Following on from something that sonicii posted in another thread about towing with a V37 hybrid, I recently had an issue with mine, and thought I'd share.
As someone else worked out, I'm not in Australia, I'm in New Zealand. A the end of August I did a road trip around the south island. Started from home in Wellington, jumped on the ferry to the South Island (Bluebridge), drove down to Christchurch, a bit of time there, down to Dunedin for some family stuff, then back up to Christchurch of the night, Picton, and got the ferry back to Wellington. Amazing road trip, a heap of fun. The cruise control + active lane control + all the other sensors made it pretty much self-drive along the Canterbury Plains. I love driving in the South Island so much more than the North Island. The car went amazing, other than 'the issue'.
On the return ferry trip back to Wellington, we looked around Picton, then driving through the port slowly, the car was running on batteries the whole time, so by the time we got to the ferry, the batteries were pretty much flat. Once we start driving up the ramp onto the ferry, the tread on the car ramps is very rough, and my poor sports suspension wasn't a fan of it, so we're driving pretty slow. Then we're directed up to the top deck, which has a pretty long, steep ramp, up past the other decks, all the way to the outside of the ship. By this stage, we're going about 2kmh, batteries are flat, car is doing that odd 'labouring the petrol engine while running on electric' that it sometimes does on the motorway on ramp in heavy traffic. As we're getting to the top of the big ramp, a caution light comes on, the display in the dash tell us that the hybrid system has over heated and we need to stop. At this point we're about 5m from the top of the narrow ramp, so all we can really do is keep going. About 5 seconds after we get to the top of the ramp, the warning lights went away, the message is gone, and everything is fine.
Now, what sonicii posted is "These cars don't have a torque converter in the transmission and rely on the low/reverse brake to act as a clutch at very low speeds (lower than idle speeds in 1st gear) and they don't like to slip for extended periods." I'm guessing that for that low speed it's actually just charging up the battery, using 100% electric for moving the car, and I can see how doing that for 5+ minutes constantly would cause things to heat up pretty quickly. Add in low air movement, and being inside a ship, this all starts to make sense.

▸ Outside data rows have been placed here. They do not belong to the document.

/-- What the store does once a write has ended at `s`, with none in progress: the oldest waiting request begins; the oldest number of
the free backlog is handed to the list where none of its frees is there and the list has room, and begins where nothing waited (R85,
R145). That this is part of the same event is log 26. -/
def State.serves (s t : State) : Prop :=
  ∃ (waiting : List StoreRequest) (current : Option WriteInProgress) (free : Nat),
    t = { s with store := { s.store with waiting := waiting, current := current }, freeCount := free } ∧
    let begins (r : StoreRequest) : Prop :=
      (∃ unit, current = some { request := r, unit := unit } ∧ s.mayWrite r unit) ∧
      (free = s.freeCount ∨ (free = s.freeCount + 1 ∧ ∃ e next, r = .append e next))
    match s.store.waiting, s.uplink.backlog with
    | [], [] => waiting = [] ∧ current = none ∧ free = s.freeCount
    | [], n :: _ => waiting = [] ∧ begins (.free n)
    | r :: rest, [] => waiting = rest ∧ begins r
    | r :: rest, n :: _ =>
      waiting = (if (r :: rest).any StoreRequest.isFree = false ∧ rest.length < 8 then rest ++ [.free n] else rest) ∧ begins r

/-- What the store does at an event that leaves `s` and may have placed a request or grown the free backlog. With no write in progress it
serves its list; with one, the list alone can change: it takes the oldest number of the backlog where none of its frees is in the list
and the list has room (R85, R145). That this is part of the same event is log 26. -/
def State.hands (s t : State) : Prop :=
  match s.store.current with
  | none => s.serves t
  | some w => t = { s with store := { s.store with waiting := s.store.waiting ++ match s.uplink.backlog with
      | [] => []
      | n :: _ =>
        if w.request.isFree = false ∧ s.store.waiting.any StoreRequest.isFree = false ∧ s.store.waiting.length < 8 then [.free n]
        else [] } }

/-- A split plan passes the test of R12 against covers and a total due. -/
def SplitPlan.Valid (plan : SplitPlan) (covers d : Nat) : Prop :=
  match plan with
  | .whole => True
  | .even k => 1 ≤ k ∧ k ≤ 24
  | .bySeat groups =>
    1 ≤ groups.length ∧ groups.length ≤ covers ∧ (∀ g ∈ groups, g ≠ 0 ∧ ¬∃ b, g.getLsbD b = true ∧ covers ≤ b) ∧
      ∀ b, b < covers → (groups.filter fun g => g.getLsbD b).length = 1
  | .byAmount k fixed => 1 ≤ k ∧ k ≤ 24 ∧ (∀ v ∈ fixed, v ≤ 99999999) ∧ fixed.sum ≤ d

/-- The closed list with an entry at its tail, the oldest of 16 dropped (R46). -/
def closedWith (closed : List ClosedTender) (c : ClosedTender) : List ClosedTender := (closed ++ [c]).drop (closed.length + 1 - 16)

/-- Records appended in order at one event (R119). -/
def Journal.appendAll (j : Journal) (clock : Nat) (records : List JournalRecord) : Journal :=
  records.foldl (fun j r => j.append clock r) j

/-- The SENT entry of a forward number (R83). -/
def Uplink.sentEntry (u : Uplink) (number : Nat) : Option ForwardEntry :=
  u.queue.find? fun e => e.number == number && e.state == .sent

/-! ### Intake -/

/-- The tests of R49 for a PRESENT from a slot, in the order of its table: the reason of each, and whether the PRESENT passes it. -/
def intakeTable (s : State) (slot : Slot) (share : Nat) : List (OutcomeReason × Bool) :=
  let bound := (s.slot slot).boundCheck
  let check := bound.bind s.check
  let named := check.bind fun c => c.share share
  [(.notServing, s.run.state == .serving),
   (.hold, !s.run.hold),
   (.notAssigned, bound.isSome),
   (.slotBusy, s.tenders.pool.all fun t => t.slot != slot),
   (.barrier, check.all fun c => c.state != .barrier),
   (.noShare, named.isSome),
   (.nothingDue, named.all fun x => x.openAmt != 0),
   (.checkBusy, bound.all fun n => decide ((s.tenders.issueList n).length < Config.maxTendersPerCheck)),
   (.poolFull, decide (s.tenders.pool.length < Config.maxTenders))]

/-- The reason of the first test that fails; none when the PRESENT passes (R49). -/
def intakeRefusal (s : State) (slot : Slot) (share : Nat) : Option OutcomeReason :=
  ((intakeTable s slot share).find? fun x => !x.2).map Prod.fst

/-- The tests of R79 for a tender, in their order: the reason of each, and whether the tender passes it. -/
def offlineTable (s : State) (method : EntryMethod) (requested : Nat) : List (OutcomeReason × Bool) :=
  [(.keyed, method != .keyed),
   (.offlineLimit, decide (requested ≤ s.store.settings.offlineLimit)),
   (.exposure, decide (s.uplink.exposure + requested ≤ s.store.settings.exposureCap)),
   (.forwardFull,
     decide (s.uplink.queue.length + s.uplink.backlog.length < Config.forwardSize ∧ s.uplink.nextForward < Config.exhausted)),
   (.storeBusy, decide (s.store.waiting.length < Config.storeListSize))]

/-- The reason of the first test of R79 that fails; none when the tender is approved offline (R79). -/
def offlineReason (s : State) (method : EntryMethod) (requested : Nat) : Option OutcomeReason :=
  ((offlineTable s method requested).find? fun x => !x.2).map Prod.fst

/-! ### Departures and postings -/

/-- What an event leaves of a check: the check, its journal records and its notices, in order. -/
structure CheckEvents where
  check : Check
  records : List JournalRecord
  notices : List Frame
  deriving DecidableEq, Repr

/-- A check with no change parked and no tender in the pool, settled, with CHECK SETTLED where it becomes SETTLED (R8). -/
def Check.rested (c : Check) : Check × List Frame :=
  let state : CheckState :=
    if 0 < c.totals.d ∧ ∀ x ∈ c.shares, x.paid = x.due then .settled else if c.begun then .tendering else .opened
  ({ c with state := state },
   if state = .settled ∧ c.state ≠ .settled then [checkSettledNotice c.number c.totals.d (c.nextReceipt - 1)] else [])

/-- What the departure of a check's last tender leaves: the parked change applied or refused, with its record and notice, then the
check settled (R8, R9, R18, R19). The share field of the record is log 13. -/
def lastDeparture (st : Settings) (checks : List Check) (c : Check) : CheckEvents :=
  match c.parked with
  | none => ⟨c.rested.1, [], c.rested.2⟩
  | some p =>
    let bare := { c with parked := none }
    match applyChange st (linesFree (putCheck checks c)) bare p.change with
    | .error r => ⟨bare.rested.1, [], changeRefusedNotice c.number p.change.code p.tag r :: bare.rested.2⟩
    | .ok c' =>
      let record : JournalRecord :=
        { kind := .changeApplied, check := c.number, share := if c.begun then 25 else 0, amount := c'.totals.d
          receipt := match p.change with
            | .addItem .. => c'.lines.length
            | .voidItem line => line
            | .setSplit _ | .setCovers _ => 0
          flags := p.change.code, barrier := true }
      let line := match p.change with
        | .addItem .. => c'.lines.length
        | .voidItem _ | .setSplit _ | .setCovers _ => 0
      ⟨c'.rested.1, [record], changeAppliedNotice c.number p.change.code p.tag c'.totals.d line :: c'.rested.2⟩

When we headed south on the same ferry, we were on a lower deck, and were running on the electric motors for a shorter period that I don't think we ran into that issue. I've since worked out that if I leave the car in Standard, slide the transmission into tiptronic mode it pretty much makes the petrol engine behave as a stop start mode, meaning that the low speed in the dock would have used the petrol engine, so the batteries had some juice in them once we got into the ship. Also opening the drivers door with the car running starts petrol engine, but will only charge the batteries up to 50% and then stop the petrol engine; while waiting to disembark, I had the door open to charge the batteries back up.